[Saved entries]
/-! ## setReader -/

@[simp] theorem State.setReader_powered (x : ReaderPort) (s : State) : (s.setReader x).powered = s.powered := rfl
@[simp] theorem State.setReader_timeBase (x : ReaderPort) (s : State) : (s.setReader x).timeBase = s.timeBase := rfl
@[simp] theorem State.setReader_nextTick (x : ReaderPort) (s : State) : (s.setReader x).nextTick = s.nextTick := rfl
@[simp] theorem State.setReader_supplyLow (x : ReaderPort) (s : State) : (s.setReader x).supplyLow = s.supplyLow := rfl
@[simp] theorem State.setReader_settings (x : ReaderPort) (s : State) : (s.setReader x).settings = s.settings := rfl
@[simp] theorem State.setReader_reader (x : ReaderPort) (s : State) : (s.setReader x).reader = x := rfl
@[simp] theorem State.setReader_intake (x : ReaderPort) (s : State) : (s.setReader x).intake = s.intake := rfl
@[simp] theorem State.setReader_position (x : ReaderPort) (s : State) : (s.setReader x).position = s.position := rfl
@[simp] theorem State.setReader_tables (x : ReaderPort) (s : State) : (s.setReader x).tables = s.tables := rfl
@[simp] theorem State.setReader_evaluator (x : ReaderPort) (s : State) : (s.setReader x).evaluator = s.evaluator := rfl
@[simp] theorem State.setReader_memory (x : ReaderPort) (s : State) : (s.setReader x).memory = s.memory := rfl
@[simp] theorem State.setReader_journal (x : ReaderPort) (s : State) : (s.setReader x).journal = s.journal := rfl
@[simp] theorem State.setReader_port (x : ReaderPort) (s : State) : (s.setReader x).port = s.port := rfl
@[simp] theorem State.setReader_annunciator (x : ReaderPort) (s : State) : (s.setReader x).annunciator = s.annunciator := rfl
@[simp] theorem State.setReader_free (x : ReaderPort) (s : State) : (s.setReader x).free = s.free := rfl
@[simp] theorem State.setReader_pending (x : ReaderPort) (s : State) : (s.setReader x).pending = s.pending := rfl

/-! ## setIntake -/

@[simp] theorem State.setIntake_powered (x : IntakeQueue) (s : State) : (s.setIntake x).powered = s.powered := rfl
@[simp] theorem State.setIntake_timeBase (x : IntakeQueue) (s : State) : (s.setIntake x).timeBase = s.timeBase := rfl
@[simp] theorem State.setIntake_nextTick (x : IntakeQueue) (s : State) : (s.setIntake x).nextTick = s.nextTick := rfl
@[simp] theorem State.setIntake_supplyLow (x : IntakeQueue) (s : State) : (s.setIntake x).supplyLow = s.supplyLow := rfl
@[simp] theorem State.setIntake_settings (x : IntakeQueue) (s : State) : (s.setIntake x).settings = s.settings := rfl
@[simp] theorem State.setIntake_reader (x : IntakeQueue) (s : State) : (s.setIntake x).reader = s.reader := rfl
@[simp] theorem State.setIntake_intake (x : IntakeQueue) (s : State) : (s.setIntake x).intake = x := rfl
@[simp] theorem State.setIntake_position (x : IntakeQueue) (s : State) : (s.setIntake x).position = s.position := rfl
@[simp] theorem State.setIntake_tables (x : IntakeQueue) (s : State) : (s.setIntake x).tables = s.tables := rfl
@[simp] theorem State.setIntake_evaluator (x : IntakeQueue) (s : State) : (s.setIntake x).evaluator = s.evaluator := rfl
@[simp] theorem State.setIntake_memory (x : IntakeQueue) (s : State) : (s.setIntake x).memory = s.memory := rfl
@[simp] theorem State.setIntake_journal (x : IntakeQueue) (s : State) : (s.setIntake x).journal = s.journal := rfl
@[simp] theorem State.setIntake_port (x : IntakeQueue) (s : State) : (s.setIntake x).port = s.port := rfl
@[simp] theorem State.setIntake_annunciator (x : IntakeQueue) (s : State) : (s.setIntake x).annunciator = s.annunciator := rfl
@[simp] theorem State.setIntake_free (x : IntakeQueue) (s : State) : (s.setIntake x).free = s.free := rfl
@[simp] theorem State.setIntake_pending (x : IntakeQueue) (s : State) : (s.setIntake x).pending = s.pending := rfl
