-- ==== Sys2Proof/Tests/Slice0.lean ====
section
/-! SUPPORT. The model's own tests. Expected values come from the manual's worked examples and tables, named in each
test's comment. After them, for every statement with hypotheses, a concrete state and operands that meet the hypotheses
of each of its clauses; a variable that a hypothesis fixes by an equation has that value and is left out. -/

namespace Sys2Proof.Tests

open Sys2Proof.Machine

set_option Elab.async false

/-! ## The forms of a command -/

theorem test_wf_presentation : (Instr.presentation (List.replicate 1031 0)).wf = false := by decide +kernel
theorem test_wf_consumeReport : (Instr.consumeReport (List.replicate 1031 0)).wf = false := by decide +kernel
theorem test_wf_frameCheckFailed : (Instr.frameCheckFailed .terminal (List.replicate 1031 0)).wf = false := by decide +kernel
theorem test_wf_controlFrameReceived : (Instr.controlFrameReceived (List.replicate 1031 0)).wf = false := by decide +kernel
theorem test_wf_longest_frame : (Instr.presentation (List.replicate 1030 0)).wf = true := by decide +kernel
/-- No row of the table has bits, so no word spells a command and the queue stays as it is. -/
theorem test_no_word_is_a_command : decodeTableWord 16 48 = none ∧ State.reset.withFetchWord 16 48 = State.reset := by
  decide +kernel

/-! ## States to test on -/

/-- The part in service: recovery over, the last sequence number but one next, the reader's transmitter free. -/
def live : State :=
  { State.reset with
    reader := { State.reset.reader with sending := none }
    journal := { State.reset.journal with mode := .opened, nextSeq := 4294967294 } }

/-- A frame in the input place. -/
def framed (cls : Nat) (payload : List Byte) (s : State) : State :=
  { s with port := { s.port with input := some { cls := cls, payload := payload } } }

/-- The Journal FULL. -/
def full (s : State) : State := { s with journal := { s.journal with full := some .noSector } }

/-- A NOTE entry, as the write queue holds it. -/
def noteEntry : Entry := { seq := 9, time := { day := 412, minute := 655 }, run := 3, body := .note (List.replicate 16 0) }

/-- The write queue full. -/
def crowded (s : State) : State := { s with journal := { s.journal with queue := List.replicate 8 noteEntry } }

/-- The state a command leaves. -/
def after (c : Instr) (s : State) : State :=
  match exec c s with
  | .next t => t
  | .fault _ => s
  | .refused _ => s

/-- The statuses of the responses that wait. -/
def statuses (s : State) : List (Nat × Option Status) := s.port.responses.map fun r => (r.cls, r.reply.map Reply.status)

/-- A stop record (spec 11.7): the flags are 128 for BORDER and 64 for SPLIT in the zone byte, 32768 for REQUEST in the
code. -/
def stopBytes (route auth zone code : Nat) : List Byte := be1 (route * 16 + auth) ++ be1 zone ++ be2 code

/-- Route 3 of 03 section 3.3, and route 5 with stops 210 and 230 (03, coverage on route 3). -/
def routeBytes : List Byte :=
  stopBytes 3 2 4 210 ++ stopBytes 3 2 5 (32768 + 211) ++ stopBytes 3 2 (192 + 7) 215 ++ stopBytes 3 5 1 501
    ++ stopBytes 3 5 2 502 ++ stopBytes 5 2 4 210 ++ stopBytes 5 2 9 230

/-- The rates records of authorities 2 and 5 (06, the supplement of ticket A). -/
def rates2 : List Byte :=
  be2 185 ++ be2 290 ++ be1 100 ++ be1 50 ++ be1 50 ++ be1 70 ++ be2 50 ++ be1 10 ++ be2 2000 ++ be2 4000 ++ be1 0
def rates5 : List Byte :=
  be2 240 ++ be2 360 ++ be1 100 ++ be1 60 ++ be1 40 ++ be1 60 ++ be2 65506 ++ be1 5 ++ be2 1500 ++ be2 2500 ++ be1 0

/-- Product 120 of authority 2: SINGLE, ORIGIN_DEST, at most 4 passengers, grace 10, honored by none. -/
def product120 : List Byte := be2 120 ++ [1, 1, 0, 0, 4, 10] ++ List.replicate 16 0

/-- The bytes of a bank with those tables; of authority 2's matrix, the rows and columns 4 to 9 of 03 section 3.4. -/
def tariffMem : List Host.Cell :=
  ([(0, routeBytes), (256, rates2), (512 + 30, [0, 1, 0, 2, 0, 4]), (512 + 39, [1, 0, 0, 2, 0, 3]),
    (512 + 57, [2, 2, 0, 0, 0, 3]), (512 + 75, [4, 3, 0, 3, 0, 0]), (768, product120), (1024, rates5),
    (1280, [0, 1, 1, 0])] : List (Nat × List Byte)).foldl (fun m x => writeBytes m x.1 x.2) []

/-- The directory of those tables. -/
def tariffDirectory : List DirEntry :=
  [{ kind := .routes, auth := 0, count := 7, first := 0, length := 1 },
   { kind := .rates, auth := 2, count := 1, first := 1, length := 1 },
   { kind := .zones, auth := 2, count := 9, first := 2, length := 1 },
   { kind := .products, auth := 2, count := 1, first := 3, length := 1 },
   { kind := .rates, auth := 5, count := 1, first := 4, length := 1 },
   { kind := .zones, auth := 5, count := 2, first := 5, length := 1 }]
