-- ==== Sys2Proof/Decode.lean ====
section
/-! DEFINITION. Words of the opcode table. No row of spec/opcode_table.json gives bits (98_reader.md: n_rows_with_fixed 0), so no word spells a command. -/

namespace Sys2Proof

/-- The command a word of the table spells: none, since no row of the table gives bits. -/
def decodeTableWord (_nbits _w : Nat) : Option Instr := none

end Sys2Proof
end

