/-- SET POLICY within its ranges: all nine settings at once, dirty set, the delay timer restarted when the delay changes,
STARVED flags and ZONE_EXHAUSTED marks cleared when lending changes. With the limits as they were no grade changes; a
changed limit regrades every present zone and then the device in the same action, and RESULT1 is the grade that leaves
(R171, R174). -/
def Obligations.SetPolicyTakesEffectAtOnce : Prop :=
  ∀ s : State, s.accepts = true → s.seq.settled = true → (Policy.ofParams s.cmd.params).inRange = true →
    let old := s.health.policy
    let new := Policy.ofParams s.cmd.params
    let lending := decide (old.lendReserve ≠ new.lendReserve ∨ old.borrow ≠ new.borrow)
    let cleared := word (if lending then s.trk.pendingList.countP (fun e => e.starved) else 0)
    let settled : State :=
      { s with
        health := { s.health with policy := new }
        dir := { s.dir with
          dirty := true
          commitTimer :=
            if s.dir.dirty ∧ old.commitDelay = new.commitDelay then s.dir.commitTimer
            else if new.commitDelay = 0 then none else some new.commitDelay }
        trk := { s.trk with
          pendingList := if lending then s.trk.pendingList.map (fun e => { e with starved := false })
            else s.trk.pendingList }
        alloc := { zones := if lending then s.alloc.zones.map (fun z => { z with exhausted := false })
            else s.alloc.zones } }
    (new.cautionLimit = old.cautionLimit → new.criticalLimit = old.criticalLimit →
      exec .setPolicy s = .next (settled.ended .ok ⟨cleared, word s.health.grade.code, 0, 0⟩))
    ∧ (new.cautionLimit ≠ old.cautionLimit ∨ new.criticalLimit ≠ old.criticalLimit →
      let c := Chip.regradeDevice { settled.toChip with
        alloc := { zones := settled.alloc.zones.zipIdx.map fun zg =>
          if zg.2 < 8 * s.devices then { zg.1 with grade := zoneGrade new zg.1.free } else zg.1 } }
      exec .setPolicy s = .next (State.ended { s with toChip := c } .ok ⟨cleared, word c.health.grade.code, 0, 0⟩))
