/-! ## Entries of a row -/

/-- The entry of a row, in a table in ascending order. -/
theorem Chip.Lawful.place_of_row {l : Nat} {e : RemapEntry} (hl : c.Lawful ht tr hj jb) (he : e ∈ c.tr.remap) (hr : e.row = l) :
    c.entryOf l = some e := by
  have hs : c.tr.remap.Pairwise fun a b => a.row < b.row := List.pairwise_map.1 hl.sorted
  unfold Chip.entryOf
  cases hf : c.tr.remap.find? fun a => decide (a.row = l) with
  | none => exact absurd hr (by simpa using List.find?_eq_none.1 hf e he)
  | some x =>
    have h1 := List.mem_of_find?_eq_some hf
    have h2 : x.row = l := by simpa using List.find?_some hf
    rcases List.mem_iff_getElem?.1 h1 with ⟨i, hi⟩
    rcases List.mem_iff_getElem?.1 he with ⟨k, hk⟩
    obtain ⟨hi1, hi2⟩ := List.getElem?_eq_some_iff.1 hi
    obtain ⟨hk1, hk2⟩ := List.getElem?_eq_some_iff.1 hk
    have := List.pairwise_iff_getElem.1 hs
    rcases Nat.lt_trichotomy i k with h | h | h
    · have := this i k hi1 hk1 h; rw [hi2, hk2] at this; omega
    · subst h; rw [← hi2, hk2]
    · have := this k i hk1 hi1 h; rw [hi2, hk2] at this; omega

/-- A row's SPARED entry, by its lookup. -/
theorem Chip.Lawful.lookup_spared {l : Nat} {t : SpareId} (hl : c.Lawful ht tr hj jb) :
    c.lookup l = .spared t ↔ ∃ e ∈ c.tr.remap, e.row = l ∧ e.place = .spared t := by
  constructor
  · intro h
    unfold Chip.lookup at h
    cases he : c.entryOf l with
    | none => rw [he] at h; cases h
    | some e =>
      rw [he] at h
      dsimp only at h
      refine ⟨e, List.mem_of_find?_eq_some he, by simpa using List.find?_some he, ?_⟩
      cases hp : e.place with
      | spared s => rw [hp] at h; cases h; rfl
      | retired => rw [hp] at h; cases h
  · rintro ⟨e, he, hr, hp⟩
    unfold Chip.lookup
    rw [hl.place_of_row he hr]
    simp only [hp]

/-! ## Map changes (R13 to R16) -/

/-- The old target, when there is one. -/
def Chip.oldTarget (c : Chip) (l : Nat) : Option SpareId :=
  match c.lookup l with
  | .spared old => some old
  | .home _ => none
  | .retired => none

/-- What dropping a row's old target leaves. -/
def Chip.dropOld (c : Chip) (l : Nat) : Chip :=
  match c.lookup l with
  | .spared old => c.dropTarget l old
  | .home _ => c
  | .retired => c

theorem Chip.lawView_countBorrow (c : Chip) (l : Nat) (t : SpareId) (f : Nat → Nat) :
    (c.countBorrow l t f).lawView = c.lawView := by
  unfold Chip.countBorrow
  split
  · rfl
  · simp only [Chip.lawView, Chip.modifyZone]
    have e1 := zoneStates_modify_of_keep c.alloc.zones t.globalZone (fun z => { z with lentOut := f z.lentOut }) (fun _ => rfl)
    have e2 := zoneStates_modify_of_keep (c.alloc.zones.modify t.globalZone (fun z => { z with lentOut := f z.lentOut })) (homeZone l)
      (fun z => { z with borrowedIn := f z.borrowedIn }) (fun _ => rfl)
    rw [e2, e1]

theorem Chip.spareState_congr (h : d.lawView = c.lawView) (t : SpareId) : d.spareState t = c.spareState t := by
  have e3 : d.alloc.zones.map Zone.spares = c.alloc.zones.map Zone.spares := congrArg (fun x => x.1.2.2) h
  rw [Chip.spareState_eq, Chip.spareState_eq, e3]

theorem Chip.tr_countBorrow (c : Chip) (l : Nat) (t : SpareId) (f : Nat → Nat) : (c.countBorrow l t f).tr = c.tr := by
  unfold Chip.countBorrow; split <;> rfl
theorem Chip.dir_countBorrow (c : Chip) (l : Nat) (t : SpareId) (f : Nat → Nat) : (c.countBorrow l t f).dir = c.dir := by
  unfold Chip.countBorrow; split <;> rfl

▶ REQUIRED ACTION: A single number is expected: how many lines in the records contain the string "reset".

▶ EXERCISE SOLUTION: 4